- [Exercise description]
Write out, word for word, every line in the data below from the one containing "let gone := (s.wlk.requests.filter" to the one containing "(some d) _ => d + 1", both of them included.

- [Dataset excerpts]
◇ ◇ ◇ ◇

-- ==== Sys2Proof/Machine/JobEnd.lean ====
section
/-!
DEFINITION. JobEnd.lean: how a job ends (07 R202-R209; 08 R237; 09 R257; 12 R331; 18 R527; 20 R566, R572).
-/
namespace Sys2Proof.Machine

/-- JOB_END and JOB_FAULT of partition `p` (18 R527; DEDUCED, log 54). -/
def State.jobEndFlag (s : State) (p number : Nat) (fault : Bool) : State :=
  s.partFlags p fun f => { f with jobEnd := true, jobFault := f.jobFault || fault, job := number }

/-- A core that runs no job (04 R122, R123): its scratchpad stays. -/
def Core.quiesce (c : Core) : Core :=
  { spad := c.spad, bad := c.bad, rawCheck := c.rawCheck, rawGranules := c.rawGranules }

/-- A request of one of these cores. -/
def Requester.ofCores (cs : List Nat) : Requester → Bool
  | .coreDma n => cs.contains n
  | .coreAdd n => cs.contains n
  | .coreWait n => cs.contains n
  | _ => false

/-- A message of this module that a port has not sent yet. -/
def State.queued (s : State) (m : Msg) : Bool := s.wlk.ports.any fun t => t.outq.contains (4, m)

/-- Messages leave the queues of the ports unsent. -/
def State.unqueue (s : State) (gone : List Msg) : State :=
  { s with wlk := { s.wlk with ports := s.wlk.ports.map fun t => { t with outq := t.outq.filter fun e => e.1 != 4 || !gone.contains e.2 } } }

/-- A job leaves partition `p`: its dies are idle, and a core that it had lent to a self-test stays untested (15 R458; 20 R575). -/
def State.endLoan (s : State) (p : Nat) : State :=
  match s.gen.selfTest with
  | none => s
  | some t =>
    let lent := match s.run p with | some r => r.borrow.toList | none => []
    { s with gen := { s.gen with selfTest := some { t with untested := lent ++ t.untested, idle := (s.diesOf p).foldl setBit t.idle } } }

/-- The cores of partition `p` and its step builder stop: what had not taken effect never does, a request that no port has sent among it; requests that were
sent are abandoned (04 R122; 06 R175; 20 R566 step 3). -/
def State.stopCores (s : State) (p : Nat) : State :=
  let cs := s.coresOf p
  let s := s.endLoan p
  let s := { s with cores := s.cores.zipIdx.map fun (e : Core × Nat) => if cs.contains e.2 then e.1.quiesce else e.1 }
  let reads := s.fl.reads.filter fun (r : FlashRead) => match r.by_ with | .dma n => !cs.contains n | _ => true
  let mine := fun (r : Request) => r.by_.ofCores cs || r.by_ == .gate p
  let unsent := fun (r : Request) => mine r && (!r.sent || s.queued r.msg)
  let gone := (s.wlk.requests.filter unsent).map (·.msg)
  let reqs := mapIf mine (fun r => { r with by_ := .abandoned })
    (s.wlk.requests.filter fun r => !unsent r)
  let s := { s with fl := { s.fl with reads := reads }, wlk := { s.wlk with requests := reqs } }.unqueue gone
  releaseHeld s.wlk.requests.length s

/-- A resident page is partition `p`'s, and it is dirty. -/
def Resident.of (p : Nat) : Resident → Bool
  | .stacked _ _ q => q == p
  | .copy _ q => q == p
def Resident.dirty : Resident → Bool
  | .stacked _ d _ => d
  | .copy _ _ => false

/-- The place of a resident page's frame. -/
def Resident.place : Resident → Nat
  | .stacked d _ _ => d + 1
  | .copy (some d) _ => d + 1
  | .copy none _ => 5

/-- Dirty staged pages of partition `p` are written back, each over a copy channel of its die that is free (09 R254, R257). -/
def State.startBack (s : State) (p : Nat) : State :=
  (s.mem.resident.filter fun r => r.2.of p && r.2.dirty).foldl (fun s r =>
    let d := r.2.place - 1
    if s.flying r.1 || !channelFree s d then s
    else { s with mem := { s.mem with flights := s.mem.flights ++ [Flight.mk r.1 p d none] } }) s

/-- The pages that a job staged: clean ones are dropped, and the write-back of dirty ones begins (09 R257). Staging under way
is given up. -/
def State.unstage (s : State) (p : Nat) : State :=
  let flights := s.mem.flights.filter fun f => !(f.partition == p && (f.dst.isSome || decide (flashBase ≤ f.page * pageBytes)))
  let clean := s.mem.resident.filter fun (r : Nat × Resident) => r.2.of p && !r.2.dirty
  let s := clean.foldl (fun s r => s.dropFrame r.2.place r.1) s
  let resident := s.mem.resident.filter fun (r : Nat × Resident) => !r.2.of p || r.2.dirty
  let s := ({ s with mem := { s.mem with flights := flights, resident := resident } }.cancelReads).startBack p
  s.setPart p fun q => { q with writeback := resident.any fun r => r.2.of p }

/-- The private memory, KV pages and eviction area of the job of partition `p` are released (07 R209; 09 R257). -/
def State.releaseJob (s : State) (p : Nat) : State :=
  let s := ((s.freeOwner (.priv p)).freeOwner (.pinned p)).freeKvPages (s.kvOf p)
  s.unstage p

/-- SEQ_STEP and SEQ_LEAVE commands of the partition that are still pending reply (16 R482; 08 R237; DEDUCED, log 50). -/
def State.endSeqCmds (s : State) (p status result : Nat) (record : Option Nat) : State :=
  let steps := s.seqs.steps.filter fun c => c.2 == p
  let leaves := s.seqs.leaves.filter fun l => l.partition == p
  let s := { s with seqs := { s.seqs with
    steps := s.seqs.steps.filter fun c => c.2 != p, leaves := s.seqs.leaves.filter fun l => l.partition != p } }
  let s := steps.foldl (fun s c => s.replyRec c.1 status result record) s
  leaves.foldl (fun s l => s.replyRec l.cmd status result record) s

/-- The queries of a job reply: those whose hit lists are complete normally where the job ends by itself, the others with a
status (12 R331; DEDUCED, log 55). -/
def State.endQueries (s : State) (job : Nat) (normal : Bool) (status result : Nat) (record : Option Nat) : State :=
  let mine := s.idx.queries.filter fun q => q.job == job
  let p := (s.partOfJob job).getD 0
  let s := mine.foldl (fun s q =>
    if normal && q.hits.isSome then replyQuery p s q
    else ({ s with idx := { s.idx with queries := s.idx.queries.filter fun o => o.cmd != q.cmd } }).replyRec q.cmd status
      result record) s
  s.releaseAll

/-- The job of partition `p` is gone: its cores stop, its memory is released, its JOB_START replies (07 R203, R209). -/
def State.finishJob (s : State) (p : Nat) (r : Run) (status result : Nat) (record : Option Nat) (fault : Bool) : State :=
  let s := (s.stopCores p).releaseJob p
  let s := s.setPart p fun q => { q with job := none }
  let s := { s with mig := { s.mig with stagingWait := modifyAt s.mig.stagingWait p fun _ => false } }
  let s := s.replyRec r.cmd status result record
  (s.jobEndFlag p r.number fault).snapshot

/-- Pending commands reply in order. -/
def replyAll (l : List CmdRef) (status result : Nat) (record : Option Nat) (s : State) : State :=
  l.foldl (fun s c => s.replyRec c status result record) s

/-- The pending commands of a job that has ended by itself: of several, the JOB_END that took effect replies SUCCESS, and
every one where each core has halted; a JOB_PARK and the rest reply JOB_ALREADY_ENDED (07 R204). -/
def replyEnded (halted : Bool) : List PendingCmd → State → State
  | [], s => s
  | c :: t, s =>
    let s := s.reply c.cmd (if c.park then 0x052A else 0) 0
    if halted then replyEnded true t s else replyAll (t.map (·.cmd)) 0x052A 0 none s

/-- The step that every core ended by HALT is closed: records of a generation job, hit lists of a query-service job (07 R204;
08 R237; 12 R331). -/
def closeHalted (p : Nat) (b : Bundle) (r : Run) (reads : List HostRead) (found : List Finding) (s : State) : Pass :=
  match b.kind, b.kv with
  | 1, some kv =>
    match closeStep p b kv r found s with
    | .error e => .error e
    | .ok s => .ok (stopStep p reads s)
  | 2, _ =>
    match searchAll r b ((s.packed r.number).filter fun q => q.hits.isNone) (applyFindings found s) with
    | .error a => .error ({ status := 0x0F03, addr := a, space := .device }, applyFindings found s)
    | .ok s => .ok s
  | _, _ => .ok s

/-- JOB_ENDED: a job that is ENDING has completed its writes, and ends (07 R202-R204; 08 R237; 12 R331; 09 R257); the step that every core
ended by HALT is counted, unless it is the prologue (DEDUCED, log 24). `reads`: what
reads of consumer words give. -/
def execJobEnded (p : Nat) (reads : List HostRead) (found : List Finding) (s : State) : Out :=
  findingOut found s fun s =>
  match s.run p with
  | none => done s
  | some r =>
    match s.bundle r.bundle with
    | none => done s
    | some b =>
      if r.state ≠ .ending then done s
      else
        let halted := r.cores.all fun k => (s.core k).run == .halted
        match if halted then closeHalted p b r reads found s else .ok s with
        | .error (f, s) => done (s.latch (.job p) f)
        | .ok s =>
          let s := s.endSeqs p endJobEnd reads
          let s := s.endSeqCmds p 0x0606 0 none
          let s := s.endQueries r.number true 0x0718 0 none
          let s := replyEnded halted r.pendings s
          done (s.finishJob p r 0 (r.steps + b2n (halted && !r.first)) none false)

◇ ◇ ◇ ◇

- [Solution to the exercise]
  let gone := (s.wlk.requests.filter unsent).map (·.msg)
  let reqs := mapIf mine (fun r => { r with by_ := .abandoned })
    (s.wlk.requests.filter fun r => !unsent r)
  let s := { s with fl := { s.fl with reads := reads }, wlk := { s.wlk with requests := reqs } }.unqueue gone
  releaseHeld s.wlk.requests.length s

/-- A resident page is partition `p`'s, and it is dirty. -/
def Resident.of (p : Nat) : Resident → Bool
  | .stacked _ _ q => q == p
  | .copy _ q => q == p
def Resident.dirty : Resident → Bool
  | .stacked _ d _ => d
  | .copy _ _ => false

/-- The place of a resident page's frame. -/
def Resident.place : Resident → Nat
  | .stacked d _ _ => d + 1
  | .copy (some d) _ => d + 1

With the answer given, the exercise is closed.